7.2. Злокачественные опухоли
7.2.1. Лимф ангиосаркома (злокачественная лимф ангиоэндотелиома)
8. Кожные фиброгистиоцитарные опухоли
8.1. Доброкачественные опухоли
8.1.1. Доброкачественная фиброзная гистио-цитома (дерматофиброма, гистиоцито-ма, склерозирующаяся гемангиома)

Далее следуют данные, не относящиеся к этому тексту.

-- ==== Sys2Proof/Tests/Slice0.lean ====
section
/-! SUPPORT. The model's own tests: ill-formed commands, words decoded, single steps whose results the spec
gives (95_test_vectors.md, by its vector ids, or hand calculation from the rules), and for each statement with
hypotheses a state and operands that meet them. -/

namespace Sys2Proof.Tests

open Sys2Proof.Machine

set_option Elab.async false

/-! ## Helpers -/

/-- The state that a command leaves. -/
def after (i : Instr) (s : State) : State :=
  match exec i s with
  | .next t => t
  | .fault _ => s
  | .refused _ => s

theorem exec_after (i : Instr) (s : State) : exec i s = .next (after i s) := by
  simp [after, exec_eq]

/-- The state that a step leaves. -/
def stepped (s : State) : State :=
  match step s with
  | .next t => t
  | .fault _ => s
  | .refused _ => s

/-- A state after reset with an input size and length. -/
def sized (w h : BitVec 16) (len : Word) : State := { State.reset with imgDim := ⟨w, h⟩, inLen := len }

/-- A state after reset with an output size. -/
def outSized (w h : BitVec 16) : State := { State.reset with outDim := ⟨w, h⟩ }

/-- A state with the pixels of a `w` by `h` image, as PIXBUF words. -/
def image (w h : BitVec 16) (px : List Word) : State :=
  { sized w h (BitVec.ofNat 32 (4 * px.length)) with
    mem := px.zipIdx.foldl (fun m p => m.putWord (pixAddr (4 * p.2)) p.1) [] }

/-- A state with a hash in HASHBUF and a length in HASH_LEN. -/
def hashed (len : BitVec 6) (bs : List Byte) : State :=
  { State.reset with hashLen := len, mem := Memory.putBytes [] (hashWrites bs) }

/-- A state with header registers and an output base. -/
def headed (hdr24 : BitVec 24) (hdr16 : BitVec 16) (base : BitVec 8) : State :=
  { State.reset with hdr24 := hdr24, hdr16 := hdr16, outBase := base }

/-- A state with a command pending. -/
def launched (s : State) (w : Word) : State := s.launch w

/-- -1.0, -0.2, 0.25, 0.5, 1/3 rounded, a NaN and the infinities. -/
def minusOne : F64 := ⟨0xBFF0000000000000#64⟩
def quarter : F64 := ⟨0x3FD0000000000000#64⟩
def third : F64 := ⟨0x3FD5555555555555#64⟩
def someNaN : F64 := ⟨0x7FF8000000000000#64⟩
def infinity : F64 := ⟨0x7FF0000000000000#64⟩

/-! ## WellFormed -/

theorem test_wf_refuses_nx : (Instr.dctFwd .L 8 1).wf = false := by decide
theorem test_wf_refuses_ny : (Instr.dctFwd .A 1 8).wf = false := by decide
theorem test_wf_takes_extents : (Instr.dctFwd .Q 7 0).wf = true := by decide
theorem test_fits_extent_field : fitsExtentField 7 = true ∧ fitsExtentField 8 = false := by decide
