-- ==== Sys2Proof/Machine/Dispatch.lean ====
section
/-! DEFINITION. The dispatcher (40_dispatcher.md R87): one arm per operation. -/

namespace Sys2Proof.Machine

open Sys2Proof

/-- The next phase of the operation `i`, requested by the current requester. -/
def exec (i : Instr) (s : State) : Host.Outcome State Fault Refusal :=
  match i with
  | .enableIRQ id => Sys2Proof.Machine.execEnableIRQ id s
  | .disableIRQ id => Sys2Proof.Machine.execDisableIRQ id s
  | .setPendingIRQ id => Sys2Proof.Machine.execSetPendingIRQ id s
  | .clearPendingIRQ id => Sys2Proof.Machine.execClearPendingIRQ id s
  | .getPendingIRQ id ov => Sys2Proof.Machine.execGetPendingIRQ id ov s
  | .setPriorityRaw id p => Sys2Proof.Machine.execSetPriorityRaw id p s
  | .setPriorityGrouped id g sub => Sys2Proof.Machine.execSetPriorityGrouped id g sub s
  | .getPriority id ov => Sys2Proof.Machine.execGetPriority id ov s

end Sys2Proof.Machine
end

8.1-1.1. Клеточная доброкачественная фиброзная гистиоцитома
8.1.1.2. Аневризмальная доброкачественная фиброзная гистиоцитома
8.1-1.3. Эпителиоидная доброкачественная фиброзная гистиоцитома
8.1.1.4. Атипичная (псевдосаркоматозная) доброкачественная фиброзная гистиоцитома
8.1.2. Дерматомиофиброма
8.1.3. Доброкачественная (ювенильная) ксантогранулема
8.1.4. Ретикулогистиоцитома
8.1.5. Ксантома
8.2. Злокачественные опухоли
8.2.1. Атипичная фиброксантома
8.2.2. Дерматофибросаркома protuberans
8.2.3. Злокачественная фиброзная гистиоци -
8.3. Ангиофиброматозные пролиферации
Наиболее часто встречаемые злокачественные опухоли кожи и их клиническая картина:
1 Базалиома (базально - клеточный рак кожи) – наиболее распространенная форма рака кожи, 70% рака кожи - базалиомы. Этот вид рака характеризуется медленным ростом. Базалиома хорошо поддается лечению. Она может глубоко прорасти в ткани, но не дает отдаленных метастазов. Встречается преимущественно у лиц пожилого и старческого возраста. Чаще всего этот вид рака кожи возникает на лице. Первые признаки рака кожи – базалиомы появление безболезненного узелка или группы мелких узелков диаметром 2-5 мм, плоской или полушаровидной формы, цвет - розоватой или телесный. Узелок медленно растет, или группа узелков сливается в один. В течение нескольких лет достигает 1-2 см. Следующий признак базально — клеточного рака кожи, вернее, следующий этап развития — это распад цетральной части опухолевого узелка и появление кровянистой корочки, при отторжении которой обнаруживается кровоточащая язвочка. По ее периферии наблюдается узкий валик, розоватой или коричневой окраски. При легком натяжении видно, что утолщенные с валиком края базалиомы состоят миниатюрных опухолевидных узелочков. Базалиома может превратиться: в большую (более 10 см) плоскую бляшку с шелушащейся поверхностью или в возвышающийся над поверхностью кожи грибовидный узел, или в глубокую язву. Базалиома может выглядеть так же, как грубый шрам, может принять вид красного плоского легко кровоточащего пятна или мясистой опухоли с вогнутым центром.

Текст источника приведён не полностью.